Decision Matrix: Lambda vs Fargate vs EKS+GPU vs Bedrock

AWS Lambda

Pros

Zero infra to manage; scales to zero automatically
Ideal for agent orchestration, glue code, calling Bedrock/external APIs
Zero cost when idle; great for unpredictable spikes
Native integration with Step Functions, SQS, EventBridge for async flows

Cons

No GPU; max RAM 10 GB; max timeout 15 minutes
Cold start can be a problem for P99 latency with large images
Cannot serve heavy models; cannot do local LLM inference
Per-invocation cost can surprise at very high and constant traffic

Use for orchestration, agent, glue, webhooks, calling Bedrock. Never for hosting models.

AWS Fargate (ECS/EKS)

Pros

Container serverless: no EC2 node management
No Lambda cold start; container stays warm while task is running
Good for CPU-bound inference API (small models, embeddings, reranking)
Task isolation per request; good security surface

Cons

No native GPU support (Fargate has no GPU instances)
More expensive than Lambda for very spiky traffic (pays per active task)
Slower scale-to-zero than Lambda; scale-out latency in minutes
For GPU you need ECS/EKS with EC2, not pure Fargate

Use for RAG workers, embedding APIs, CPU reranking services, AI microservices without GPU.

ECS / EKS + GPU (EC2)

Pros

Access to full AWS GPU family: g4dn, g5, p4d, p5, inf2, trn1
Lowest cost per token at high volume with Reserved Instances or Spot
Full control: model, version, quantization, batching strategy
Support for frameworks: vLLM, TGI, TensorRT-LLM, Triton

Cons

High operational overhead: cluster, CUDA drivers, GPU autoscaling, VRAM monitoring
High fixed cost even at low traffic (GPU instance running)
Not suitable for prototype or unpredictable traffic
Requires MLOps maturity: model CI/CD, rollback, A/B serving

Use when volume justifies operations: >500M tokens/month, stable traffic, platform team available.

Amazon Bedrock

Pros

Zero ops: no cluster, no driver, no autoscaling to manage
Access to frontier models (Claude, Titan, Llama, Mistral, Stable Diffusion)
Automatic scaling; no model cold start; AWS SLA
Low total cost for small and medium volumes when ops is included

Cons

Higher cost per token than self-hosted at very large volume
No model version control (AWS can deprecate); no arbitrary fine-tuning
Data leaves your VPC to Bedrock endpoint (consider PrivateLink)
Rate limits per account/region; can be bottleneck at high burst

Default for most products until volume justifies self-hosted. Combine with Lambda for orchestration.

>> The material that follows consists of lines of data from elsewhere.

-- ==== Sys2Proof/Tests/Slice0.lean ====
section
/-! SUPPORT. Named tests. Expected results come from `95_test_vectors.md` (the vector's word is in the test) or, for
decoding, from the bits of `30_encoding.md` R61 and R66. Witnesses show that the statements' hypotheses can be met. -/

namespace Sys2Proof.Tests

open Sys2Proof.Machine

/-! ## Well-formedness -/

/-- R151: 3584 bytes fit. -/
theorem test_image_of_3584_bytes_fits : imageWellFormed (List.replicate 3584 0) = true := by
  rw [imageWellFormed, List.length_replicate]
  decide

/-- R169: an ill-formed image, one byte too long, is refused. -/
theorem test_image_of_3585_bytes_is_refused : imageWellFormed (List.replicate 3585 0) = false := by
  rw [imageWellFormed, List.length_replicate]
  decide

/-- The check refuses at the interface too (R151). -/
theorem test_load_of_3585_bytes_is_refused :
    loadProgram (List.replicate 3585 0) State.reset = .refused .programTooLarge := by
  rw [loadProgram, test_image_of_3585_bytes_is_refused]
  rfl

/-- Fewer than two bytes are no instruction (R60). -/
theorem test_one_byte_does_not_decode : decodeBytes [0x60] = .error .truncated := by decide

/-! ## Decoding: words written out bit by bit from R61 and R66, every constructor -/

theorem test_decode_handler_0 :
    decodeWord 0b0000_0000_1110_0000 = .cls ∧ decodeWord 0b0000_0000_1110_1110 = .ret ∧
    decodeWord 0b0000_0001_0010_0011 = .nop := by decide

theorem test_decode_address_forms :
    decodeWord 0b0001_0010_0011_0100 = .jp 0x234 ∧ decodeWord 0b0010_1111_0000_0001 = .call 0xF01 ∧
    decodeWord 0b1010_0000_0101_0000 = .ldI 0x050 ∧ decodeWord 0b1011_0011_0000_0000 = .jpV0 0x300 := by decide

theorem test_decode_immediate_forms :
    decodeWord 0b0011_0001_1010_0101 = .seImm 1 0xA5 ∧ decodeWord 0b0100_0010_0000_0101 = .sneImm 2 5 ∧
    decodeWord 0b0110_1111_1010_1011 = .ldImm 15 0xAB ∧ decodeWord 0b0111_0000_1111_1111 = .addImm 0 0xFF ∧
    decodeWord 0b1100_0001_0000_1111 = .rnd 1 0x0F := by decide

theorem test_decode_register_forms :
    decodeWord 0b0101_0001_0010_0111 = .seReg 1 2 ∧ decodeWord 0b1001_0001_0010_0000 = .sneReg 1 2 ∧
    decodeWord 0b1101_0010_0011_0101 = .drw 2 3 5 := by decide

theorem test_decode_handler_8 :
    decodeWord 0b1000_0001_0010_0000 = .ldReg 1 2 ∧ decodeWord 0b1000_0001_0010_0001 = .orReg 1 2 ∧
    decodeWord 0b1000_0001_0010_0010 = .andReg 1 2 ∧ decodeWord 0b1000_0001_0010_0011 = .xorReg 1 2 ∧
    decodeWord 0b1000_0001_0010_0100 = .addReg 1 2 ∧ decodeWord 0b1000_0001_0010_0101 = .subReg 1 2 ∧
    decodeWord 0b1000_0001_0010_0110 = .shr 1 ∧ decodeWord 0b1000_0001_0010_0111 = .subnReg 1 2 ∧
    decodeWord 0b1000_0001_0010_1110 = .shl 1 ∧ decodeWord 0b1000_0001_0010_1000 = .nop := by decide

theorem test_decode_handlers_E_and_F :
    decodeWord 0b1110_0001_1001_1110 = .skp 1 ∧ decodeWord 0b1110_0001_1010_0001 = .sknp 1 ∧
    decodeWord 0b1110_0001_1010_0101 = .nop ∧ decodeWord 0b1111_0101_0000_0111 = .ldVxDt 5 ∧
    decodeWord 0b1111_0010_0000_1010 = .ldVxKey 2 ∧ decodeWord 0b1111_0100_0001_0101 = .ldDtVx 4 ∧
    decodeWord 0b1111_0000_0001_1000 = .ldStVx 0 ∧ decodeWord 0b1111_0000_0001_1110 = .addI 0 ∧
    decodeWord 0b1111_0001_0010_1001 = .ldF 1 ∧ decodeWord 0b1111_0000_0011_0011 = .ldB 0 ∧
    decodeWord 0b1111_0010_0101_0101 = .dump 2 ∧ decodeWord 0b1111_0100_0110_0101 = .load 4 ∧
    decodeWord 0b1111_0001_1111_1111 = .nop := by decide

/-! ## One step: the vectors of `95_test_vectors.md` sections 2.1 to 2.6 -/

/-- The state after one step with the word `w` where the next fetch reads. -/
def after (w : Nat) (s : State) : State :=
  match step (s.withFetchWord 16 w) with
  | .next t => t
  | _ => s

/-- Reset with some registers set. -/
def withRegs (rs : List (Reg × Byte)) : State := rs.foldl (fun s r => s.setV r.1 r.2) State.reset

theorem test_nop_8128 : (after 0x8128 (State.reset.setDt 3)).pc = 0x202 ∧
    (after 0x8128 (State.reset.setDt 3)).dt = 2 := by decide

theorem test_nop_is_not_recognized : recognized (State.reset.withFetchWord 16 0x8128) = some false ∧
    recognized (State.reset.withFetchWord 16 0x0120) = some true := by decide

/-- S2: a return on an empty stack. -/
theorem test_ret_empty : (after 0x00EE State.reset).fault = some .stackUnderflow ∧
    (after 0x00EE State.reset).pc = 0x200 := by decide

theorem test_ret : (after 0x00EE (State.reset.setStack (Vector.replicate 16 0x456) 1)).pc = 0x456 ∧
    (after 0x00EE (State.reset.setStack (Vector.replicate 16 0x456) 1)).sp = 0 := by decide

theorem test_jp_odd : (after 0x1201 State.reset).pc = 0x201 := by decide

theorem test_call : (after 0x2300 State.reset).stack[0] = 0x202 ∧ (after 0x2300 State.reset).sp = 1 ∧
    (after 0x2300 State.reset).pc = 0x300 := by decide

theorem test_call_full : (after 0x2200 (State.reset.setStack (Vector.replicate 16 0x202) 16)).fault = some .stackOverflow ∧
    (after 0x2200 (State.reset.setStack (Vector.replicate 16 0x202) 16)).sp = 16 := by decide

theorem test_se_imm : (after 0x300A (withRegs [(0, 0x0A)])).pc = 0x204 ∧
    (after 0x300A (withRegs [(0, 0x0B)])).pc = 0x202 := by decide

theorem test_sne_imm : (after 0x4105 (withRegs [(1, 5)])).pc = 0x202 ∧
    (after 0x4105 (withRegs [(1, 6)])).pc = 0x204 := by decide

theorem test_se_reg : (after 0x5127 (withRegs [(1, 7), (2, 7)])).pc = 0x204 := by decide

theorem test_sne_reg : (after 0x9120 (withRegs [(1, 7), (2, 8)])).pc = 0x204 ∧
    (after 0x9120 (withRegs [(1, 7), (2, 7)])).pc = 0x202 := by decide

theorem test_jp_v0_beyond_memory : (after 0xBFFF (withRegs [(0, 0xFF)])).pc = 0x10FE := by decide

theorem test_ld_imm_vf : (after 0x6FAB State.reset).getV vf = 0xAB := by decide

theorem test_add_imm_wraps_without_flag : (after 0x7001 (withRegs [(0, 0xFF)])).getV 0 = 0 ∧
    (after 0x7001 (withRegs [(0, 0xFF)])).getV vf = 0 := by decide

theorem test_ld_reg : (after 0x8120 (withRegs [(2, 0x5A)])).getV 1 = 0x5A := by decide

theorem test_or : (after 0x8121 (withRegs [(1, 0xF0), (2, 0x0F), (15, 9)])).getV 1 = 0xFF ∧
    (after 0x8121 (withRegs [(1, 0xF0), (2, 0x0F), (15, 9)])).getV vf = 9 := by decide

theorem test_and : (after 0x8122 (withRegs [(1, 0xF3), (2, 0x3F)])).getV 1 = 0x33 := by decide

theorem test_xor : (after 0x8123 (withRegs [(1, 0xFF), (2, 0x0F)])).getV 1 = 0xF0 := by decide

theorem test_add_255_is_no_carry : (after 0x8014 (withRegs [(0, 0xFE), (1, 1)])).getV 0 = 0xFF ∧
    (after 0x8014 (withRegs [(0, 0xFE), (1, 1)])).getV vf = 0 := by decide

/-- `Y = 15`: the old VF is the operand; `X = 15`: the flag wins. -/
theorem test_add_vf : (after 0x80F4 (withRegs [(0, 0xFF), (15, 1)])).getV 0 = 0 ∧
    (after 0x80F4 (withRegs [(0, 0xFF), (15, 1)])).getV vf = 1 ∧
    (after 0x8F14 (withRegs [(15, 0x10), (1, 0x20)])).getV vf = 0 := by decide

theorem test_sub_borrow : (after 0x8015 (withRegs [(0, 5), (1, 10)])).getV 0 = 0xFB ∧
    (after 0x8015 (withRegs [(0, 5), (1, 10)])).getV vf = 0 := by decide

theorem test_sub_equal : (after 0x8015 (withRegs [(0, 7), (1, 7)])).getV vf = 1 ∧
    (after 0x8F15 (withRegs [(15, 3), (1, 5)])).getV vf = 0 := by decide

theorem test_subn : (after 0x8017 (withRegs [(0, 10), (1, 5)])).getV 0 = 0xFB ∧
    (after 0x8017 (withRegs [(0, 10), (1, 5)])).getV vf = 0 ∧
    (after 0x8F17 (withRegs [(15, 3), (1, 5)])).getV vf = 1 := by decide

theorem test_shr : (after 0x8016 (withRegs [(0, 4), (1, 0xFF)])).getV 0 = 2 ∧
    (after 0x8006 (withRegs [(0, 0xFF)])).getV 0 = 0x7F ∧ (after 0x8F06 (withRegs [(15, 6)])).getV vf = 0 := by decide

theorem test_shl : (after 0x800E (withRegs [(0, 0x81)])).getV 0 = 2 ∧
    (after 0x800E (withRegs [(0, 0x81)])).getV vf = 1 ∧ (after 0x8F0E (withRegs [(15, 0x41)])).getV vf = 0 := by decide

/-- The vector 0xC10F with `rand = 0xA7`. -/
theorem test_rnd : (match execute State.reset (rndRule 0xA7 1 0x0F) with | .next t => t.getV 1 | _ => 0) = 0x07 := by
  decide

/-- Which cells of a display row are on. -/
def cellsOn (s : State) (y : Nat) : List Nat := (List.range 64).filter fun x => s.pixel y x

/-- Reset with `I = 0x050`, the address of glyph 0, and some registers set. -/
def atGlyph (rs : List (Reg × Byte)) : State := (withRegs rs).setI 0x050

theorem test_cls : (after 0x0120 { State.reset with fb := Vector.replicate 32 0xFF00FF }).fb = Vector.replicate 32 0 := by
  decide

/-- `A050 D005`: glyph 0, F0 90 90 90 F0, top left. -/
theorem test_drw_orientation : cellsOn (after 0xD005 (atGlyph [])) 0 = [0, 1, 2, 3] ∧
    cellsOn (after 0xD005 (atGlyph [])) 1 = [0, 3] ∧ cellsOn (after 0xD005 (atGlyph [])) 5 = [] ∧
    (after 0xD005 (atGlyph [])).getV vf = 0 := by decide

/-- Partial collision: glyph 0 over itself, two columns right; and a sprite at row 32 leaves the grid. -/
theorem test_drw_collision : cellsOn (after 0xD015 ((after 0xD015 (atGlyph [])).setV 0 2)) 0 = [0, 1, 4, 5] ∧
    (after 0xD015 ((after 0xD015 (atGlyph [])).setV 0 2)).getV vf = 1 ∧
    (after 0xD011 (atGlyph [(1, 32)])).fault = some .outOfBounds := by decide

theorem test_skp : (after 0xE19E (setKey 3 true (withRegs [(1, 3)]))).pc = 0x204 ∧
    (after 0xE19E (withRegs [(1, 3)])).pc = 0x202 ∧
    (after 0xE09E (withRegs [(0, 0x10)])).fault = some .outOfBounds := by decide

theorem test_sknp : (after 0xE1A1 (setKey 3 true (withRegs [(1, 3)]))).pc = 0x202 ∧
    (after 0xE1A1 (withRegs [(1, 3)])).pc = 0x204 := by decide

/-- S3, one step of it: the wait ticks the timers and leaves `PC`. -/
theorem test_wait_no_key : (after 0xF00A (State.reset.setDt 3)).pc = 0x200 ∧
    (after 0xF00A (State.reset.setDt 3)).dt = 2 := by decide

theorem test_wait_least_key : (after 0xF00A (setKey 5 true (setKey 9 true State.reset))).getV 0 = 5 ∧
    (after 0xF00A (setKey 5 true (setKey 9 true State.reset))).pc = 0x202 := by decide

theorem test_read_timer : (after 0xF507 (State.reset.setDt 4)).getV 5 = 4 ∧
    (after 0xF507 (State.reset.setDt 4)).dt = 3 := by decide

theorem test_write_timer : (after 0xF415 (withRegs [(4, 5)])).dt = 4 ∧ (after 0xF415 (withRegs [])).dt = 0 := by decide

theorem test_write_sound : (after 0xF018 (withRegs [(0, 2)])).st = 1 := by decide

theorem test_ld_i : (after 0xA300 State.reset).i = 0x300 := by decide

theorem test_add_i_wraps : (after 0xF01E ((withRegs [(0, 2)]).setI 0xFFFF)).i = 1 ∧
    (after 0xF01E ((withRegs [(0, 1)]).setI 0xFFF)).i = 0x1000 := by decide

theorem test_ld_f : (after 0xF129 (withRegs [(1, 7)])).i = 0x73 ∧
    (after 0xF029 (withRegs [(0, 16)])).fault = some .outOfBounds := by decide

theorem test_bcd : (List.range 3).map (fun k => (after 0xF033 ((withRegs [(0, 254)]).setI 0x300)).peek (0x300 + k)) =
    [2, 5, 4] := by decide

theorem test_bcd_glyph_region : (after 0xF033 ((withRegs [(0, 254)]).setI 0x04E)).fault = some .outOfBounds ∧
    (after 0xF033 ((withRegs [(0, 254)]).setI 0x04D)).fault = none := by decide

theorem test_dump : (List.range 4).map (fun k =>
    (after 0xF255 ((withRegs [(0, 1), (1, 2), (2, 3), (3, 4)]).setI 0x400)).peek (0x400 + k)) = [1, 2, 3, 0] := by decide

theorem test_dump_top_of_memory : (after 0xFF55 ((withRegs []).setI 0xFF0)).fault = none ∧
    (after 0xFF55 ((withRegs []).setI 0xFF1)).fault = some .outOfBounds := by decide

theorem test_load_of_glyph_0 : (List.map (after 0xF465 (atGlyph [(5, 7)])).getV [0, 1, 2, 3, 4, 5]) =
    [0xF0, 0x90, 0x90, 0x90, 0xF0, 7] := by decide

/-- A halted machine does not move and its timer does not tick (R81, the vector with `FAULT = StackUnderflow`). -/
theorem test_halted : step { State.reset with fault := some .stackUnderflow, dt := 5 } =
    .next { State.reset with fault := some .stackUnderflow, dt := 5 } := rfl

/-! ## Witnesses: the statements' hypotheses can be met, each clause at its boundary -/

/-- `w` where the next fetch of `s` reads. -/
def placed (w : Nat) (s : State) : State := s.withFetchWord 16 w

theorem fetches_of {s : State} {i : Instr} (w : Word) (h : fetchWord s = .ok w) (hi : decodeWord w = i) : s.fetches i :=
  ⟨w, h, hi⟩

theorem witness_encode : (Instr.drw 15 15 15).wellFormed = true := by decide

/-- A word of a row, and a word of no row. -/
theorem witness_opcode_map : (0x8125 : Word) &&& 0xF00F = 0x8005 ∧
    (∀ r ∈ opcodeRows, (0x812F : Word) &&& r.mask ≠ r.pattern) := by decide

/-- A step that completes, and one that faults in execute, both at the last `PC` that fetches. -/
theorem witness_step_runs :
    let s := { State.reset with pc := 0xFFE, mem := [(0xFFE, 0x60), (0xFFF, 0x01)] }
    let r := { State.reset with pc := 0xFFE, mem := [(0xFFF, 0xEE)] }
    (s.fault = none ∧ s.pc.toNat ≤ 0xFFE ∧ decodeBytes [s.peek 0xFFE, s.peek 0xFFF] = .ok (.ldImm 0 1, []) ∧
      exec (.ldImm 0 1) s = .next { s with pc := 0x1000, v := s.v.set 0 1 }) ∧
    (r.fault = none ∧ decodeBytes [r.peek 0xFFE, r.peek 0xFFF] = .ok (.ret, []) ∧
      exec .ret r = .next { r with fault := some .stackUnderflow }) :=
  ⟨⟨by decide, by decide, rfl, rfl⟩, by decide, rfl, rfl⟩

theorem witness_fetch_bounds : ({ State.reset with pc := 0xFFE } : State).pc.toNat ≤ 0xFFE ∧
    0xFFF ≤ ({ State.reset with pc := 0xFFF } : State).pc.toNat ∧
    ({ State.reset with pc := 0xFFF } : State).fault = none := by decide

theorem witness_halted : ({ State.reset with fault := some .outOfBounds } : State).halted := by
  simp [State.halted]

/-- A running machine whose step faults: the return on an empty stack. -/
theorem witness_faulting_step : (placed 0x00EE State.reset).fault = none ∧
    step (placed 0x00EE State.reset) = .next { placed 0x00EE State.reset with fault := some .stackUnderflow } :=
  ⟨by decide, rfl⟩

/-- A raise from a running machine, and one that changes a cause already latched. -/
theorem witness_raising_instruction :
    (exec .ret State.reset = .next { State.reset with fault := some .stackUnderflow } ∧
      some Cause.stackUnderflow ≠ State.reset.fault) ∧
    (exec .ret { State.reset with fault := some .outOfBounds } =
        .next { State.reset with fault := some .stackUnderflow } ∧
      some Cause.stackUnderflow ≠ some .outOfBounds) :=
  ⟨⟨rfl, by decide⟩, rfl, by decide⟩

/-- Each of the nine conditions of R166 at its boundary. -/
theorem witness_out_of_bounds :
    outOfBoundsCondition { State.reset with i := 0xFFC } (.drw 0 1 5) ∧
    outOfBoundsCondition (withRegs [(0, 57)]) (.drw 0 1 1) ∧ outOfBoundsCondition (withRegs [(1, 28)]) (.drw 0 1 5) ∧
    outOfBoundsCondition { State.reset with i := 0xFFE } (.ldB 0) ∧
    outOfBoundsCondition { State.reset with i := 0xFF1 } (.dump 15) ∧
    outOfBoundsCondition { State.reset with i := 0xFF1 } (.load 15) ∧
    outOfBoundsCondition (withRegs [(0, 16)]) (.ldF 0) ∧ outOfBoundsCondition (withRegs [(0, 16)]) (.skp 0) ∧
    outOfBoundsCondition (withRegs [(0, 16)]) (.sknp 0) := by
  refine ⟨⟨by decide, .inl ?_⟩, ⟨by decide, .inr (.inl ?_)⟩, ⟨by decide, .inr (.inr ?_)⟩, .inl ?_, .inl ?_, ?_, ?_, ?_,
    ?_⟩ <;> exact of_decide_eq_true (p := _ > _) rfl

Comparison by Practical AI Workload Axes

	Axis	Lambda	Fargate	EKS + GPU	Bedrock
Ideal traffic pattern	Spiky / unpredictable	Constant / predictable	High volume / stable	Any (AWS-managed)	—
Max execution duration	15 min (hard limit)	Unlimited (active task)	Unlimited (active pod)	Depends on model (streaming available)	—
GPU support	❌ No	❌ No (pure Fargate)	✅ Yes (g4dn, g5, p4d, p5, inf2, trn1)	✅ Yes (managed)	—
Cost at low traffic	⭐ Best (scales to zero)	Medium (minimum task running)	High (idle GPU = burning $)	⭐ Good (pay only what you use)	—
Cost at high volume	Medium-high (per invocation)	Medium (per vCPU/GB-hour)	⭐ Best (RI/Spot + batching)	High (token price doesn't drop with volume)	—
Operational overhead	⭐ Minimal	Low-medium	High (cluster, CUDA, autoscaling, VRAM)	⭐ Zero (AWS manages)	—
Cold start / warmup latency	1–10 s (container image)	30 s – 2 min (new task)	Minutes (new GPU node)	~100–500 ms (model already loaded)	—
Primary AI use case	Agent, orchestration, calling Bedrock	Embedding API, reranking, RAG worker	Serving open-weights LLM, batch inference	Frontier model inference, prototype, production without ops	—

When each layer makes sense: the real patterns

Pattern 1 — Agent with Bedrock (the most common and correct for 80% of cases)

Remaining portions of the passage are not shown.